● **WORK INSTRUCTION**
In the entries that follow, find the line containing "Sys2Proof.Machine.execRead addr s", then output exactly every line from the first through that one.

● **Stored data entries**

-- ==== Sys2Proof/Machine/Dispatch.lean ====
section
/-! DEFINITION. The meaning of each request, one arm per constructor of Instr. -/

namespace Sys2Proof.Machine

def exec (i : Instr) (s : State) : Host.Outcome State Fault Refusal :=
  match i with
  | .tristate => Sys2Proof.Machine.execTristate s
  | .select idx => Sys2Proof.Machine.execSelect idx s
  | .setup => Sys2Proof.Machine.execSetup s
  | .read addr => Sys2Proof.Machine.execRead addr s
  | .ispProbe => Sys2Proof.Machine.execIspProbe s
  | .ispXfer byte => Sys2Proof.Machine.execIspXfer byte s
  | .ispClock n => Sys2Proof.Machine.execIspClock n s
  | .xlate k => Sys2Proof.Machine.execXlate k s

end Sys2Proof.Machine
end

● **ANSWER FOR THE TASK**
-- ==== Sys2Proof/Machine/Dispatch.lean ====
section
/-! DEFINITION. The meaning of each request, one arm per constructor of Instr. -/

namespace Sys2Proof.Machine

def exec (i : Instr) (s : State) : Host.Outcome State Fault Refusal :=
  match i with
  | .tristate => Sys2Proof.Machine.execTristate s
  | .select idx => Sys2Proof.Machine.execSelect idx s
  | .setup => Sys2Proof.Machine.execSetup s
  | .read addr => Sys2Proof.Machine.execRead addr s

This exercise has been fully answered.